What’s missing is agency leadership to define the consumer experience layer. When brands begin deploying 2D barcodes at scale, several strategic questions will appear:
- What digital experience should launch after a scan?
- Localization: the experience can change by region or campaign. What is the strategy?
- Can packaging extend loyalty, rewards and authentication programs?
- How will scanned interactions feed marketing data platforms?
These questions squarely fall in an agency’s line-of-duty.
Agencies who understand GS1 Sunrise 2027 early will shape brand strategy. Agencies that ignore this change may find those decisions moving to other partners.
A New Collaboration Between Design and Production
The shift toward connected packaging is more than a technology change. It is a workflow change.
Packaging design, manufacturing systems, digital platforms, and marketing teams are beginning to operate in the same ecosystem. This environment requires collaboration across disciplines that historically worked in isolation.

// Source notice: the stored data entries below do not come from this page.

/-- Whatever stood in NEWT_NEXT, the NEWT_PC of a newt that has just faulted keeps within its 13 bits. -/
theorem State.newtFaults_pc_lt (s : State) (f : FaultName) (others : List Raise) (d n : Nat) :
    (s.newtFaults f others d n).get .NEWT_PC d n < 2 ^ 13 := by
  rw [(s.newtFaults_touches f others d n).get _ (by decide), State.faulting, State.get_put_same]
  exact Nat.mod_lt _ (Nat.two_pow_pos _)

/-- A second M instruction faults the newt. -/
theorem exec_zeroWord_strayNewt : exec zeroWord strayNewt = .next (strayNewt.newtFaults .NEWT_ILLEGAL [] 5 31) := rfl

end Sys2Proof.Machine
end

section
/-! PROOF. -/

open Sys2Proof Sys2Proof.Machine

/-- Refutes O11: the statement's second state `t` need not be canonical, and wants NEWT_PC at `t.get .NEWT_NEXT d n` even where the
list holds 8192 for that cell; NEWT_PC has 13 bits and reads 0. -/
theorem not_bundlesFormAndFault : ¬ Obligations.BundlesFormAndFault := by
  unfold Obligations.BundlesFormAndFault
  intro h
  obtain ⟨runs, clocked, opened, fetched, next⟩ := strayNewt_meetsPremises
  obtain ⟨-, joins, -⟩ := h plainNewt 5 31 (by decide) (by decide) plainNewt_ready
  have faults := (joins zeroWord ⟨5, 31, false, .m (.vmac 0 0 0 0 false false false)⟩ strayNewt _ rfl rfl rfl runs clocked opened fetched).1
  obtain ⟨u, ran, -, pc⟩ := faults (by decide)
  obtain rfl : strayNewt.newtFaults .NEWT_ILLEGAL [] 5 31 = u := Host.Outcome.next.inj (exec_zeroWord_strayNewt.symm.trans ran)
  have small := strayNewt.newtFaults_pc_lt .NEWT_ILLEGAL [] 5 31
  rw [pc, next] at small
  exact absurd small (by decide)
end

section
/-! SUPPORT. The instructions of the M slot that deliver a word to each enabled lane of a v register (R111, R115, R116, R118, R120). -/

namespace Sys2Proof.Machine

section
variable {s t : State} {d n x y p k : Nat}

/-- An update for a lane sets that lane's bit of each sticky flag that its result has, and no other. -/
def FlagsLane (d n : Nat) (g : Nat → State → State) (r : Nat → FpRes) : Prop := ∀ k, k < 8 → ∀ j u, ∀ f ∈ flagFlds,
  ((g j u).get f d n).testBit k = ((u.get f d n).testBit k || (decide (j = k) && (r j).flagged f))

/-- Lanes that each set the flags of their results, whatever else they write. -/
theorem State.sticky_of_flags {g : Nat → State → State} {r : Nat → FpRes} (hg : FlagsLane d n g r) :
    s.Sticky (s.each (lanesOf (s.pReg d n p)) g) d n p r := by
  intro k hk
  have bit (f : Fld) (hf : f ∈ flagFlds) : bitAt ((s.each (lanesOf (s.pReg d n p)) g).get f d n) k = 1 ↔
      bitAt (s.get f d n) k = 1 ∨ (bitAt (s.pReg d n p) k = 1 ∧ (r k).flagged f = true) := by
    rw [bitAt_eq_one_iff, bitAt_eq_one_iff (s.get f d n),
      State.observe_lanes (φ := fun u => (u.get f d n).testBit k) (F := fun b => b || (r k).flagged f) hk (fun u => by simp [hg k hk k u f hf])
        (fun j _ hj u => by simp [hg k hk j u f hf, hj])]
    split
    · next on => simp [on]
    · next off => simp [off]
  exact ⟨bit _ (by decide), bit _ (by decide), bit _ (by decide)⟩

/-- An M instruction whose lanes each deliver a result to register `y`, with its flags, and write the cells of `own` besides. -/
theorem completes_lanes {i : Instr} {m : MIns} {g : Nat → State → State} {r : Nat → FpRes} {own : List Loc} {post : State → Prop}
    (hr : s.Ready d n) (hi : newtInstr i = some ⟨d, n, true, .m m⟩) (hx : exec i s = .next (s.issueM d n true m)) (hf : s.fetched i = true)
    (hl : MIns.legal m = true) (hd : distinct (MIns.dests m) = true) (hslot : s.mSlot s d n m = s.each (lanesOf (s.pReg d n p)) g)
    (hown : ∀ c ∈ own, c.fld ∈ laneFlds)
    (hw : ∀ j u, j < 8 → s.Within u (vCells d n y ++ own ++ flagCells d n) → s.Within (g j u) (vCells d n y ++ own ++ flagCells d n))
    (hg : FlagsLane d n g r)
    (hv : ∀ j u k, (g j u).vReg d n y k = (u.setV d n y j (r j).bits).vReg d n y k)
    (hpost : ∀ t, s.Sticky t d n p r → (k < 8 → t.vReg d n y k = if bitAt (s.pReg d n p) k = 1 then (r k).bits % 2 ^ 32 else s.vReg d n y k) →
      s.Ran t d n (s.get .NEWT_NEXT d n + 1) (vCells d n y ++ own ++ flagCells d n) →
      (∀ f ∈ laneFlds, ∀ e j, t.get f e j = (s.mSlot s d n m).get f e j) → post t) :
    Completes i s post := by
  refine completes_issueM (l := vCells d n y ++ own ++ flagCells d n) hr hi hx hf hl hd ?_ ?_ fun t ran same => hpost t ?_ (fun hk => ?_) ran same
  · rw [hslot]
    exact State.Within.refl.each fun j hj u h => hw j u (mem_lanesOf.1 hj).1 h
  · intro c hc
    rcases List.mem_append.1 hc with hc | hc
    · rcases List.mem_append.1 hc with hc | hc
      · rw [fld_of_mem_vCells hc]; decide
      · exact hown c hc
    · exact flagFlds_subset (fld_of_mem_flagCells hc)
  · refine State.Sticky.congr ?_ fun f hf => same f (flagFlds_subset hf) d n
    rw [hslot]
    exact State.sticky_of_flags hg
  · rw [State.vReg, same _ (by decide), hslot]
    refine State.observe_lanes (φ := fun u => u.vReg d n y k) (F := fun _ => (r k).bits % 2 ^ 32) hk (fun u => ?_) (fun j hj hne u => ?_) s
    · exact (hv k u k).trans ((State.vReg_setV hk hk).trans (if_pos ⟨rfl, rfl⟩))
    · exact (hv j u k).trans ((State.vReg_setV hj hk).trans (if_neg fun h => hne h.2.symm))

theorem State.Within.laneOut {l : List Loc} {j : Nat} {r : FpRes} (h : s.Within t l) (hj : j < 8) (hv : vCells d n y ⊆ l)
    (hf : flagCells d n ⊆ l) : s.Within (t.laneOut d n y j r) l := (h.setV hj hv).setFlags hf

theorem flagsLane_laneOut (r : Nat → FpRes) : FlagsLane d n (fun j t => t.laneOut d n y j (r j)) r := by
  intro k hk j u f hf
  refine (State.testBit_setFlags hf hk j (r j)).trans ?_
  rw [State.setV, State.get_put_fld _ (by rintro rfl; simp [flagFlds] at hf)]

theorem State.vReg_laneOut (u : State) (j : Nat) (r : FpRes) (q k : Nat) :
    (u.laneOut d n y j r).vReg d n q k = (u.setV d n y j r.bits).vReg d n q k := State.get_setFlags (by decide) ..

/-- A lane operation into a v register, and nothing else. -/
theorem completes_laneOut {a : Nat} {i : Instr} {m : MIns} {r : Nat → FpRes} (hr : s.Ready d n) (hi : newtInstr i = some ⟨d, n, true, .m m⟩)
    (hx : exec i s = .next (s.issueM d n true m)) (hf : s.fetched i = true) (hl : MIns.legal m = true) (hd : distinct (MIns.dests m) = true)
    (hslot : s.mSlot s d n m = s.each (lanesOf (s.pReg d n p)) fun j t => t.laneOut d n y j (r j)) :
    Completes i s fun t => s.Sticky t d n p r ∧
      ((k < 8 → t.vReg d n y k = if bitAt (s.pReg d n p) k = 1 then (r k).bits % 2 ^ 32 else s.vReg d n y k) ∧
        s.Ran t d n (s.get .NEWT_NEXT d n + 1) (vCells d n y ++ [] ++ flagCells d n)) ∧
      (k < 8 → ([] : List Loc) ≠ [] → t.accReg d n a k = if bitAt (s.pReg d n p) k = 1 then 0 else s.accReg d n a k) :=
  completes_lanes (r := r) (k := k) hr hi hx hf hl hd hslot (fun _ h => absurd h List.not_mem_nil) (fun _ _ hj h => h.laneOut hj (by simp) (by simp))
    (flagsLane_laneOut r) (fun j u k => State.vReg_laneOut u j (r j) y k)
    fun _ sticky lanes ran _ => ⟨sticky, ⟨lanes, ran⟩, fun _ h => absurd rfl h⟩

/-- VRND with C: the accumulator's enabled lanes are cleared too (R115). -/
theorem completes_vrnd_clear {a : Nat} (hr : s.Ready d n) (hf : s.fetched (.vrnd d n true y a p true) = true) :
    Completes (.vrnd d n true y a p true) s fun t => s.Sticky t d n p (fun j => laneRnd (s.accReg d n a j)) ∧
      ((k < 8 → t.vReg d n y k = if bitAt (s.pReg d n p) k = 1 then (laneRnd (s.accReg d n a k)).bits % 2 ^ 32 else s.vReg d n y k) ∧
        s.Ran t d n (s.get .NEWT_NEXT d n + 1) (vCells d n y ++ accCells d n a ++ flagCells d n)) ∧
      (k < 8 → accCells d n a ≠ [] → t.accReg d n a k = if bitAt (s.pReg d n p) k = 1 then 0 else s.accReg d n a k) := by
  let r := fun j => laneRnd (s.accReg d n a j)
  let g := fun (j : Nat) (t : State) => (t.laneOut d n y j (r j)).setAcc d n a j 0
  have slot : s.mSlot s d n (.vrnd y a p true) = s.each (lanesOf (s.pReg d n p)) g := rfl
  have kept {f : Fld} (hne : f ≠ .DBG_ACC) (j e i : Nat) (u : State) : (g j u).get f e i = (u.laneOut d n y j (r j)).get f e i :=
    State.get_put_fld _ hne ..
  refine completes_lanes (r := r) (g := g) (k := k) (own := accCells d n a) hr rfl rfl hf rfl rfl slot
    (fun c hc => by rw [fld_of_mem_accCells hc]; decide) (fun j u hj h => (h.laneOut hj (by simp) (by simp)).setAcc hj (by simp))
    (fun k hk j u f hf => ?_) (fun j u k => (kept (by decide) ..).trans (State.vReg_laneOut u j (r j) y k)) fun t sticky lanes ran same =>
      ⟨sticky, ⟨lanes, ran⟩, fun hk _ => ?_⟩
  · rw [kept (by rintro rfl; simp [flagFlds] at hf)]
    exact flagsLane_laneOut r k hk j u f hf
  · have cleared (j k : Nat) (u : State) : (g j u).accReg d n a k = if k = j then 0 else u.accReg d n a k := by
      refine State.accReg_setAcc.trans ?_
      split
      · rfl
      · exact (State.get_setFlags (by decide) ..).trans (State.get_put_fld _ (by decide) ..)
    rw [State.accReg, same _ (by decide), slot]
    exact State.observe_lanes (φ := fun u => u.accReg d n a k) (F := fun _ => 0) hk (fun u => (cleared k k u).trans (if_pos rfl))
      (fun j _ hne u => (cleared j k u).trans (if_neg hne.symm)) s

end

end Sys2Proof.Machine
end

section
/-! SUPPORT. The fp32 results of the lanes as exact values rounded once (R80, R81, R111 to R120). -/

namespace Sys2Proof.Machine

Creative teams bring storytelling and brand experience thinking. Packaging engineers ensure designs function under production realities. Automation systems ensure codes are applied, verified, and serialized at scale.
Together, they create packaging that works in both physical and digital environments. For agencies willing to engage with this new structure, the opportunity is significant.
The Package Is Becoming the First Digital Touchpoint
For decades, packaging has served as the final expression of a brand message before purchase.
With 2D barcodes and QR codes on packaging, there’s a new first touchpoint in a broader digital relationship.
A scan can lead consumers into loyalty ecosystems, authentication services, immersive storytelling, or personalized product journeys. That interaction can also produce valuable data that informs marketing strategy and future campaigns.
For agencies, this represents a new design frontier. The package is no longer just a container. It is becoming a digital interface for the brand itself. Those who understand how to design this interface will shape the next era of packaging.